Editor's Note: Below is a brief excerpt and chart from today's Early Look written by Hedgeye Senior Macro analyst Darius Dale. Click here to learn more.


"... So as the BoJ heads into its July 28-29 meeting with peak expectations of incremental monetary easing (22 of 28 analysts expect such per the latest Nikkei Quick survey), we must ask ourselves one very simple question:


“Does whatever they do even matter?”


CHART OF THE DAY: Can The BOJ Save Japan From Economic Reality? - 7 27 16 Chart of the Day

The Beginning of the End

“Disappointment is a sort of bankruptcy – the bankruptcy of a soul that expends too much in hope and expectation.”

-Eric Hoffer


Disappointment sucks – especially when you’re on the giving end of it. As a tall, athletic-looking black guy that can’t dunk (or shoot for that matter), I know a thing or two about being a disappointment – at least in basketball terms. As a government fully committed to reflation via coordinated monetary and fiscal easing, the current LDP regime in Japan must feel similarly disappointing.

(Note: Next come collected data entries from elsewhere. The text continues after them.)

/-! ## modKeySlot -/

@[simp] theorem State.modKeySlot_pending (i : Nat) (f : KeySlot → KeySlot) (s : State) : (s.modKeySlot i f).pending = s.pending := rfl
@[simp] theorem State.modKeySlot_phase (i : Nat) (f : KeySlot → KeySlot) (s : State) : (s.modKeySlot i f).phase = s.phase := rfl
@[simp] theorem State.modKeySlot_regs (i : Nat) (f : KeySlot → KeySlot) (s : State) : (s.modKeySlot i f).regs = s.regs := rfl
@[simp] theorem State.modKeySlot_copyB (i : Nat) (f : KeySlot → KeySlot) (s : State) : (s.modKeySlot i f).copyB = s.copyB := rfl
@[simp] theorem State.modKeySlot_copyC (i : Nat) (f : KeySlot → KeySlot) (s : State) : (s.modKeySlot i f).copyC = s.copyC := rfl
@[simp] theorem State.modKeySlot_latches (i : Nat) (f : KeySlot → KeySlot) (s : State) : (s.modKeySlot i f).latches = s.latches := rfl
@[simp] theorem State.modKeySlot_staged (i : Nat) (f : KeySlot → KeySlot) (s : State) : (s.modKeySlot i f).staged = s.staged := rfl
@[simp] theorem State.modKeySlot_free (i : Nat) (f : KeySlot → KeySlot) (s : State) : (s.modKeySlot i f).free = s.free := rfl
@[simp] theorem State.modKeySlot_time (i : Nat) (f : KeySlot → KeySlot) (s : State) : (s.modKeySlot i f).time = s.time := rfl
@[simp] theorem State.modKeySlot_ports (i : Nat) (f : KeySlot → KeySlot) (s : State) : (s.modKeySlot i f).ports = s.ports := rfl
@[simp] theorem State.modKeySlot_policers (i : Nat) (f : KeySlot → KeySlot) (s : State) : (s.modKeySlot i f).policers = s.policers := rfl
@[simp] theorem State.modKeySlot_excBuckets (i : Nat) (f : KeySlot → KeySlot) (s : State) : (s.modKeySlot i f).excBuckets = s.excBuckets := rfl
@[simp] theorem State.modKeySlot_arrivals (i : Nat) (f : KeySlot → KeySlot) (s : State) : (s.modKeySlot i f).arrivals = s.arrivals := rfl
@[simp] theorem State.modKeySlot_pipes (i : Nat) (f : KeySlot → KeySlot) (s : State) : (s.modKeySlot i f).pipes = s.pipes := rfl
@[simp] theorem State.modKeySlot_floorOn (i : Nat) (f : KeySlot → KeySlot) (s : State) : (s.modKeySlot i f).floorOn = s.floorOn := rfl
@[simp] theorem State.modKeySlot_openWait (i : Nat) (f : KeySlot → KeySlot) (s : State) : (s.modKeySlot i f).openWait = s.openWait := rfl
@[simp] theorem State.modKeySlot_doms (i : Nat) (f : KeySlot → KeySlot) (s : State) : (s.modKeySlot i f).doms = s.doms := rfl
@[simp] theorem State.modKeySlot_postings (i : Nat) (f : KeySlot → KeySlot) (s : State) : (s.modKeySlot i f).postings = s.postings := rfl
@[simp] theorem State.modKeySlot_relNext (i : Nat) (f : KeySlot → KeySlot) (s : State) : (s.modKeySlot i f).relNext = s.relNext := rfl
@[simp] theorem State.modKeySlot_egress (i : Nat) (f : KeySlot → KeySlot) (s : State) : (s.modKeySlot i f).egress = s.egress := rfl
@[simp] theorem State.modKeySlot_tables (i : Nat) (f : KeySlot → KeySlot) (s : State) : (s.modKeySlot i f).tables = s.tables := rfl
@[simp] theorem State.modKeySlot_lpm (i : Nat) (f : KeySlot → KeySlot) (s : State) : (s.modKeySlot i f).lpm = s.lpm := rfl
@[simp] theorem State.modKeySlot_heldUpd (i : Nat) (f : KeySlot → KeySlot) (s : State) : (s.modKeySlot i f).heldUpd = s.heldUpd := rfl
@[simp] theorem State.modKeySlot_tbl (i : Nat) (f : KeySlot → KeySlot) (s : State) : (s.modKeySlot i f).tbl = s.tbl := rfl
@[simp] theorem State.modKeySlot_aud (i : Nat) (f : KeySlot → KeySlot) (s : State) : (s.modKeySlot i f).aud = s.aud := rfl
@[simp] theorem State.modKeySlot_ledger (i : Nat) (f : KeySlot → KeySlot) (s : State) : (s.modKeySlot i f).ledger = s.ledger := rfl
@[simp] theorem State.modKeySlot_retention (i : Nat) (f : KeySlot → KeySlot) (s : State) : (s.modKeySlot i f).retention = s.retention := rfl
@[simp] theorem State.modKeySlot_lamp (i : Nat) (f : KeySlot → KeySlot) (s : State) : (s.modKeySlot i f).lamp = { s.lamp with slots := Store.modify (fun _ => KeySlot.none) i f s.lamp.slots } := rfl
@[simp] theorem State.modKeySlot_links (i : Nat) (f : KeySlot → KeySlot) (s : State) : (s.modKeySlot i f).links = s.links := rfl
@[simp] theorem State.modKeySlot_funs (i : Nat) (f : KeySlot → KeySlot) (s : State) : (s.modKeySlot i f).funs = s.funs := rfl
@[simp] theorem State.modKeySlot_rings (i : Nat) (f : KeySlot → KeySlot) (s : State) : (s.modKeySlot i f).rings = s.rings := rfl
@[simp] theorem State.modKeySlot_ctrls (i : Nat) (f : KeySlot → KeySlot) (s : State) : (s.modKeySlot i f).ctrls = s.ctrls := rfl
@[simp] theorem State.modKeySlot_spaces (i : Nat) (f : KeySlot → KeySlot) (s : State) : (s.modKeySlot i f).spaces = s.spaces := rfl
@[simp] theorem State.modKeySlot_pieces (i : Nat) (f : KeySlot → KeySlot) (s : State) : (s.modKeySlot i f).pieces = s.pieces := rfl
@[simp] theorem State.modKeySlot_pieceNext (i : Nat) (f : KeySlot → KeySlot) (s : State) : (s.modKeySlot i f).pieceNext = s.pieceNext := rfl
@[simp] theorem State.modKeySlot_drives (i : Nat) (f : KeySlot → KeySlot) (s : State) : (s.modKeySlot i f).drives = s.drives := rfl
@[simp] theorem State.modKeySlot_rdma (i : Nat) (f : KeySlot → KeySlot) (s : State) : (s.modKeySlot i f).rdma = s.rdma := rfl
@[simp] theorem State.modKeySlot_vfs (i : Nat) (f : KeySlot → KeySlot) (s : State) : (s.modKeySlot i f).vfs = s.vfs := rfl
@[simp] theorem State.modKeySlot_gal (i : Nat) (f : KeySlot → KeySlot) (s : State) : (s.modKeySlot i f).gal = s.gal := rfl
@[simp] theorem State.modKeySlot_boot (i : Nat) (f : KeySlot → KeySlot) (s : State) : (s.modKeySlot i f).boot = s.boot := rfl
@[simp] theorem State.modKeySlot_power (i : Nat) (f : KeySlot → KeySlot) (s : State) : (s.modKeySlot i f).power = s.power := rfl
@[simp] theorem State.modKeySlot_log (i : Nat) (f : KeySlot → KeySlot) (s : State) : (s.modKeySlot i f).log = s.log := rfl
@[simp] theorem State.modKeySlot_pmu (i : Nat) (f : KeySlot → KeySlot) (s : State) : (s.modKeySlot i f).pmu = s.pmu := rfl
@[simp] theorem State.modKeySlot_life (i : Nat) (f : KeySlot → KeySlot) (s : State) : (s.modKeySlot i f).life = s.life := rfl
@[simp] theorem State.modKeySlot_out (i : Nat) (f : KeySlot → KeySlot) (s : State) : (s.modKeySlot i f).out = s.out := rfl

Indeed, it’s incredibly disappointing to see that Japanese equities (Nikkei 225 Index) are down -17.8% YoY amid a +17.2% surge in the JPY vs. the USD – especially when you consider the fact that the BoJ has been targeting an annual rise of ¥80T ($758B) in Japan’s monetary base via LSAP, is implementing NIRP and remains committed to forward guidance as far as the eye can see (2Y OIS Rate = -0.30%).


I guess that’s why every morning I wake up to a new headline about the next “yuuuge” fiscal stimulus package in Japan. In a few short weeks, market expectations for the size of the post-election supplementary budget have nearly tripled from an anticipated ¥10T ($95B) to ¥27T ($256B).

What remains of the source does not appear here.